Самая страшная книга 2018 — страница 74 из 100

Что ж, вот, свершилось: он раздевает ее, задирает рубаху, складка за складкой, преодолевая сопротивление тонких бессильных рук, вдыхая запах больного тела, уже зная о кошмаре, таящемся под грубой холстиной, но не в состоянии остановиться.

Грудь Зинаиды, уродливо плоская, была перетянута бинтами, по которым слева и справа, чуть ниже уровня подмышек, расплывались коричневые пятна, влажные от еще сочащейся изнутри сукровицы. Внутреннюю поверхность бедер и низ живота тоже покрывала плотная повязка, темная между ног от запекшейся крови. Они хотели создать ангела, но вместо этого отрезали ангелу крылья.

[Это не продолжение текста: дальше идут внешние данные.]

-- ==== Sys2Proof/Machine/Engines.lean ====
section
/-! DEFINITION. What every engine instruction shares: its acceptance with the slot references it takes, its descriptor, its
status word, its failure and its abort (R177, R181, R206, R219 to R224, R437, R438). -/

namespace Sys2Proof.Machine

/-! ### Slots (R169, R176, R177, R181) -/

/-- References held on slot `id` (R176). -/
def State.slotRefs (s : State) (id : Nat) : Nat := (s.items.filter (fun i => i.slotRefs.any (fun e => e.1 == id))).length

/-- The content of slot `id`, when chamber `n` owns it and it is not empty. -/
def State.slotContent (s : State) (n id : Nat) : Option (List Byte) :=
  let x := s.slot id
  if id < 0x200 ∧ x.owner = some n ∧ x.content ≠ [] then some x.content else none

/-- The item takes a reference on each slot and records its generation (R177). -/
def State.takeRefs (s : State) (k : ItemKey) (ids : List Nat) : State :=
  s.modItem k (fun i => { i with slotRefs := i.slotRefs ++
    ((ids.filter (fun id => !i.slotRefs.any (fun e => e.1 == id))).map (fun id => (id, (s.slot id).gen))) })

/-- The generation under which the item holds slot `id`. -/
def Item.genOf (i : Item) (id : Nat) : Nat := ((i.slotRefs.find? (fun e => e.1 == id)).map (·.2)).getD 0

/-! ### Descriptors -/

/-- `len` bytes of core `c`'s own scratchpad from offset `off`, a multiple of 64, read at their homes (R206, R433). -/
def State.ownScratch (s : State) (c off len : Nat) : Except MFault (List Byte) × State :=
  let base := scratchBase c + off
  (List.range (len / 64)).foldl (fun (a : Except MFault (List Byte) × State) k =>
    match a with
    | (.error f, s) => (.error f, s)
    | (.ok bs, s) =>
      match s.readLine (base + 64 * k) 64 with
      | (.error f, s) => (.error f, s)
      | (.ok b, s) => (.ok (bs ++ b), s)) ((.ok [], s) : Except MFault (List Byte) × State)

/-- The issue of an instruction whose descriptor of `len` bytes the engine copies: the strand waits until every access before it in
its program order is performed, since the copy is a read of the instruction (R206, R437; log entry 109). A read that fails ends the
item (R221). -/
def State.describe (s : State) (c t off len : Nat) (failed : MFault → State → State) (act : List Byte → State → State) : State :=
  if s.ms.owes c t s.ms.nextId then s.stall c t .release else
  match s.ownScratch c off len with
  | (.error f, s) => (failed f s.deliver).failMem c t f
  | (.ok d, s) => act d s.deliver

/-! ### Queues and command decode (R32, R177, R181, R310) -/

/-- The queue that an instruction stands in: its core's, or its gallery's for the RTE and the exchange (R32, R310). -/
def EngOp.queue (o : EngOp) : Nat := if o.eng.index < 4 then 4 * o.core + o.eng.index else 512 + o.core / 8

def State.engOp (s : State) (id : Nat) : Option EngOp := s.engOps.find? (fun o => o.id == id)

def State.modEng (s : State) (id : Nat) (f : EngOp → EngOp) : State :=
  { s with engOps := s.engOps.map (fun o => if o.id == id then f o else o) }

/-- An instruction joins its engine's queue, which has room: SREG is not ready until the status word (R32, R206). -/
def State.enqueue (s : State) (c t : Nat) (x : Strand) (w : Word64) (eng : Engine) (sreg : Nat) (desc : List Byte) (aux : List Nat)
    (sampled : Bool := false) (checker : Option Nat := none) : State :=
  let o : EngOp := { id := s.ms.nextId, eng := eng, core := c, strand := t, item := x.current.getD ⟨0, 0, none⟩, sreg := sreg,
                     word := w, desc := desc, issuedAt := s.now, mark := s.ms.nextId, sampled := sampled, checker := checker, status := none,
                     aborted := false, decoded := false, gated := false, aux := aux, dup := [], tile := none }
  let s := s.advance c t (x.mark (regMask sreg))
  { s with engOps := s.engOps ++ [o], ms := { s.ms with nextId := s.ms.nextId + 1 } }

/-- Whether a slot is closed to the item: a write of it runs, and the item holds no reference on it yet (R179, R181). -/
def State.closedTo (s : State) (k : ItemKey) (id : Nat) : Bool :=
  (s.slot id).write.isSome && !(match s.item k with
    | some i => i.slotRefs.any (fun e => e.1 == id)
    | none => false)

/-- An instruction that command decode accepts: its item takes its references (R177). -/
def State.take (s : State) (o : EngOp) (slots : List Nat) : State :=
  (s.takeRefs o.item slots).modEng o.id (fun o => { o with decoded := true })

/-- An instruction held at command decode, counted once (R181). -/
def State.gate (s : State) (o : EngOp) : State :=
  if o.gated then s else
  (s.bump CDC_GATED_COUNT 1 (o.core / 8)).modEng o.id (fun o => { o with gated := true })

/-- How an engine decodes: the slots an instruction names, whether it must wait for something else, and what decode does. -/
structure Decoder where
  names : State → EngOp → List Nat
  waits : State → EngOp → Bool
  decode : State → EngOp → State

/-- Command decode of the queues in `only`, each in its order. An instruction that names a closed slot is held, and its queue does not
advance past it (R181), nor past a decode that waits for lines of another device. -/
def State.decodePass (s : State) (d : Decoder) (only : EngOp → Bool) : State :=
  ((s.engOps.filter (fun o => !o.decoded && only o)).foldl (fun (a : List Nat × State) p =>
    match a.2.engOp p.id with
    | none => a
    | some o =>
      if a.1.contains o.queue || o.aborted then a
      else if (d.names a.2 o).any (a.2.closedTo o.item) then (o.queue :: a.1, a.2.gate o)
      else if d.waits a.2 o then (o.queue :: a.1, a.2)
      else
        let s := d.decode a.2 o
        (if (s.engOp o.id).any (fun p => !p.decoded) then o.queue :: a.1 else a.1, s)) ([], s)).2

/-- An instruction joins its queue, or its strand waits for a place there; then the queue is decoded as far as it can be (R32, R181). -/
def State.accept (s : State) (c t : Nat) (x : Strand) (w : Word64) (eng : Engine) (sreg : Nat) (desc : List Byte) (aux : List Nat)
    (d : Decoder) (sampled : Bool := false) (checker : Option Nat := none) : State :=
  if !s.engineRoom c eng.index then s.stall c t (.engine eng.index) else
  let q := if eng.index < 4 then 4 * c + eng.index else 512 + c / 8
  (s.enqueue c t x w eng sreg desc aux sampled checker).decodePass d (fun o => o.queue == q)

/-! ### Ends -/

/-- The status word: CODE, SAMPLED and the flags of this instruction alone (R220). -/
def statusWord (code : Nat) (sampled : Bool) (f : Flags) : Nat := code * 2 ^ 24 + b2n sampled * 2 ^ 7 + f.bits

/-- Every access that precedes the instruction in its strand's program order is performed (R437). -/
def State.engReady (s : State) (o : EngOp) : Bool :=
  !s.ms.ops.any (fun (p : MemOp) => p.core == o.core && p.strand == o.strand && p.id < o.mark)

/-- The oldest instruction of core `c` in engine `e`, once command decode has accepted it. One of a suspended strand is saved with it
(R561, R563). -/
def State.engHead (s : State) (c : Nat) (e : Engine) : Option EngOp :=
  (s.engOps.find? (fun o => o.core == c && o.eng == e && (s.strand c o.strand).mode != .suspended)).filter (·.decoded)

/-- The number of an engine in an ENGINE_END record (R681). -/
def Engine.traceNo : Engine → Nat
  | .mxe => 0
  | .vxe => 1
  | .sfu => 1
  | .atu => 2
  | .rte => 3
  | .xce => 3

/-- The ENGINE_END record of an instruction (R681). -/
def State.traceOp (s : State) (o : EngOp) (code : Nat) : State :=
  s.traceEngine o.core o.strand o.eng.traceNo (opcodeOf o.word) code

/-- The status word written into SREG: the register is ready, and the instruction is over (R219). -/
def State.writeStatus (s : State) (o : EngOp) (word : Nat) : State :=
  let s := s.traceOp o (word / 2 ^ 24)
  let x := s.strand o.core o.strand
  let s := s.setStrand o.core o.strand ((x.setReg o.sreg (BitVec.ofNat 32 word)).unmark (regMask o.sreg))
  (s.dropEng o.id).settle o.item

/-- A normal end: the status word follows once every remote line is acknowledged (R219, R438). -/
def State.engServed (s : State) (o : EngOp) (word : Nat) : State :=
  if s.awaits (.eng o.id) then s.modEng o.id (fun o => { o with status := some word })
  else (s.opEnded o cServed 0).writeStatus o word

/-- An instruction that ends with another code ends its item with it, and the item of its strand where that is another: a task ends with
the items it takes (R221, R517). -/
def State.engFailed (s : State) (o : EngOp) (code cause : Nat) : State :=
  ((((s.traceOp o code).opEnded o code cause).dropEng o.id).endItem o.item code cause).failStrand o.core o.strand code cause

/-- The aborted instructions of one item in one engine of a core, discarded together (R223). -/
def State.abortedWith (s : State) (o : EngOp) : List EngOp :=
  s.engOps.filter (fun p => p.aborted && p.core == o.core && p.eng == o.eng && p.item == o.item)

/-- The acknowledgement of an abort by engine `e` of core `c`: the aborted instruction and those of its item in the queue
have ended with the code their item ends with, and the item may settle. The number of instructions is answered too. -/
def State.ackAbort (s : State) (c : Nat) (e : Engine) : Nat × State :=
  match s.engOps.find? (fun o => o.core == c && o.eng == e && o.aborted) with
  | none => (0, s)
  | some o =>
    let l := s.abortedWith o
    let s := l.foldl (fun s p => (s.opEnded p (s.endCode p.item) 0).dropEng p.id) s
    (l.length, s.settle o.item)

/-! ### Reading operands -/

/-- A read of `len` bytes for an engine of core `c`, chamber `n`. -/
def State.engRead (s : State) (c n va len : Nat) : Except MFault (List Byte) × State := s.readVa (reqCore c) n va len

/-- Several ranges read, in order: address and length of each. -/
def State.engReads (s : State) (c n : Nat) : List (Nat × Nat) → Except MFault (List (List Byte)) × State
  | [] => (.ok [], s)
  | (va, len) :: l =>
    match s.engRead c n va len with
    | (.error f, s) => (.error f, s)
    | (.ok b, s) =>
      match s.engReads c n l with
      | (.error f, s) => (.error f, s)
      | (.ok bs, s) => (.ok (b :: bs), s)

/-- Some writes cut at the boundaries of 64-byte lines (R414). -/
def cutAtLines (l : List (Nat × List Byte)) : List (Nat × List Byte) :=
  l.flatMap (fun e => (linesOf e.1 e.2.length).map (fun p => (p.1, slice e.2 (p.1 - e.1) p.2)))

/-- Pieces of lines written by engine instruction `o`, in order up to the first fault, and how many were written (R218, R221). -/
def State.engWrites (s : State) (o : EngOp) (n : Nat) : List (Nat × List Byte) → (Option MFault × Nat) × State
  | [] => ((none, 0), s)
  | (va, bs) :: l =>
    match s.writeVa (reqCore o.core) n (.eng o.id) o.item.queue va bs with
    | (some f, s) => ((some f, 0), s)
    | (none, s) =>
      let ((f, k), s) := s.engWrites o n l
      ((f, k + 1), s)

end Sys2Proof.Machine
end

Гаев взревел раненым зверем. Ярость, жгучая, гибельная, наполнила вены огнем, в висках застучали гигантские стальные молотки. Он отшатнулся от изувеченной сестры, шагнул к саквояжу, вытащил револьвер и выстрелил в старика, успевшего подняться на колени и пытавшегося дотянуться до откатившейся в сторону клюки. От грохота заложило уши, запах пороха защекотал ноздри. Существо, именовавшее себя матушкой Аграфеной или батюшкой Евграфом, взвизгнуло и опрокинулось на спину, подняв в воздух руки с широко расставленными скрюченными пальцами. Гаев подошел вплотную и выстрелил еще раз, в упор, прямо в мерзкое бесполое лицо. Пуля пробила правый глаз и разнесла затылок, расплескав по полу содержимое черепа, перемешанное с осколками костей и седыми волосами. Ноги старика, обутые в дорогие кожаные сапоги, заскребли по двухцветному холсту, сминая его, бесповоротно разрушая устоявшийся порядок вещей.

Закричала, завыла Зинаида – протяжно, противно, без выражения и перерывов. Гаев повернулся к сестре, но она по-прежнему не видела его, а смотрела, не моргая, на издыхающую в углу тварь.

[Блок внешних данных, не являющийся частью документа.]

/-! ### The instruction word (R238) -/

def vxRx (w : Word64) : Nat := bitsOf w.toNat 46 44
def vxRn (w : Word64) : Nat := bitsOf w.toNat 43 41
def vxRm (w : Word64) : Nat := bitsOf w.toNat 40 38
def vxRs (w : Word64) : Nat := bitsOf w.toNat 37 35
def vxType (w : Word64) : Nat := bitsOf w.toNat 34 31
def vxDst (w : Word64) : Nat := bitsOf w.toNat 30 27
def vxRnd (w : Word64) : Bool := bitOf w.toNat 26
def vxSat (w : Word64) : Bool := bitOf w.toNat 25
def vxScale (w : Word64) : Nat := bitsOf w.toNat 24 23
def vxSdir (w : Word64) : Bool := bitOf w.toNat 22
def vxGroup (w : Word64) : Nat := bitsOf w.toNat 21 20
def vxSlot (w : Word64) : Nat := bitsOf w.toNat 19 11
def vxSub (w : Word64) : Nat := bitsOf w.toNat 10 8
def vxImm (w : Word64) : Nat := bitsOf w.toNat 7 0

def vAdd : Nat := 0x40
def vSub : Nat := 0x41
def vMul : Nat := 0x42
def vFma : Nat := 0x43
def vMax : Nat := 0x44
def vMin : Nat := 0x45
def vUn : Nat := 0x46
def vCmp : Nat := 0x50
def vSel : Nat := 0x51
def vCvt : Nat := 0x58
def vCstore : Nat := 0x59
def vRed : Nat := 0x60
def vRstat : Nat := 0x64
def vRmsn : Nat := 0x65
def vSmax : Nat := 0x66
def vFn : Nat := 0x70

/-- The classes that may take B from the register value (R239). -/
def bScalarOps : List Nat := [vAdd, vSub, vMul, vFma, vMax, vMin, vCmp]

/-- The row classes (R239, R240). -/
def rowOps : List Nat := [vRed, vRstat, vRmsn, vSmax]

/-- Whether B is the value of register RB. -/
def vxBScalar (w : Word64) : Bool := bScalarOps.contains (opcodeOf w) && bitOf w.toNat 0

/-- Whether the class reads B from the scratchpad. -/
def vxHasB (w : Word64) : Bool :=
  let op := opcodeOf w
  (bScalarOps.contains op && !vxBScalar w) || op == vSel || op == vRmsn || (op == vCvt && vxScale w != 0)

/-- Whether the class uses the operand at RX. -/
def vxHasX (w : Word64) : Bool :=
  let op := opcodeOf w
  op == vSel || op == vSmax || (op == vCvt && isCb (vxType w)) || (op == vRmsn && bitOf (vxSub w) 0)

/-- The scalar registers an instruction names: the operands its class uses and RS (R238, R243). -/
def vxMask (w : Word64) : Nat :=
  regMask (rdOf w) ||| regMask (raOf w) ||| regMask (vxRn w) ||| regMask (vxRs w) |||
  (if vxHasB w || vxBScalar w then regMask (rbOf w) else 0) ||| (if vxHasX w then regMask (vxRx w) else 0) |||
  (if rowOps.contains (opcodeOf w) then regMask (vxRm w) else 0)

/-- The format an instruction writes (R238, R239). -/
def vxOut (w : Word64) : Nat :=
  let op := opcodeOf w
  if op = vCmp then cI8 else if op = vCvt then vxDst w else if op = vRed then cF32
  else if vxDst w = 0 then vxType w else vxDst w

/-- 32-bit mode: TYPE or DST is f32 or a pair format (R235). -/
def vxWide (w : Word64) : Bool := [vxType w, vxDst w].any (fun f => f == cF32 || isPair f)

– Я вернусь, – пообещал Гаев. – Я приведу помощь!

Из комнаты, заполненной едким пистолетным дымом, он выбежал в сени, а когда был на полпути к входной двери, та распахнулась. На пороге стоял один из стариков, что встречали его на околице вместе с Аграфеной. Не останавливаясь, Гаев выстрелил скопцу в сердце, перепрыгнул через медленно заваливающийся навзничь труп, выскочил на крыльцо. Солнце, клонящееся к западу, обожгло ему глаза.

Он слетел по ступенькам, затем через калитку – на улицу. Замер. Сердце внутри ходило ходуном, раскачивалось увесистым маятником. Жители Растопина приближались со всех сторон, встревоженные выстрелами и криками. Их было несколько десятков. Не мужчины и не женщины, а агнцы божие, белые голуби.

– Назад! – гаркнул надсадно Гаев. – Назад! Убью!

Он выстрелил куда-то в толпу, заставив ее отпрянуть, кивнул Щукину, оцепеневшему в растерянности у палисадника, сказал:

– Нам нужна полиция, – а затем рванулся вдоль по улице, прочь из деревни. Никто не пустился в погоню, не пытался остановить его или окрикнуть, встречные шарахались в стороны, и Гаев мчался изо всех сил в полной тишине, слыша только свое тяжелое дыхание да оглушительный стук сердца.

У околицы он остановился, хватая ртом воздух, оглянулся. Возле дома Зинаиды скопилось еще больше народа – наверное, все население этого окаянного места. Растопинцы не шумели, не суетились, просто сгрудились, как скот, собравшийся на голос хозяина. Щукина среди них видно не было. Ну и черт с ним.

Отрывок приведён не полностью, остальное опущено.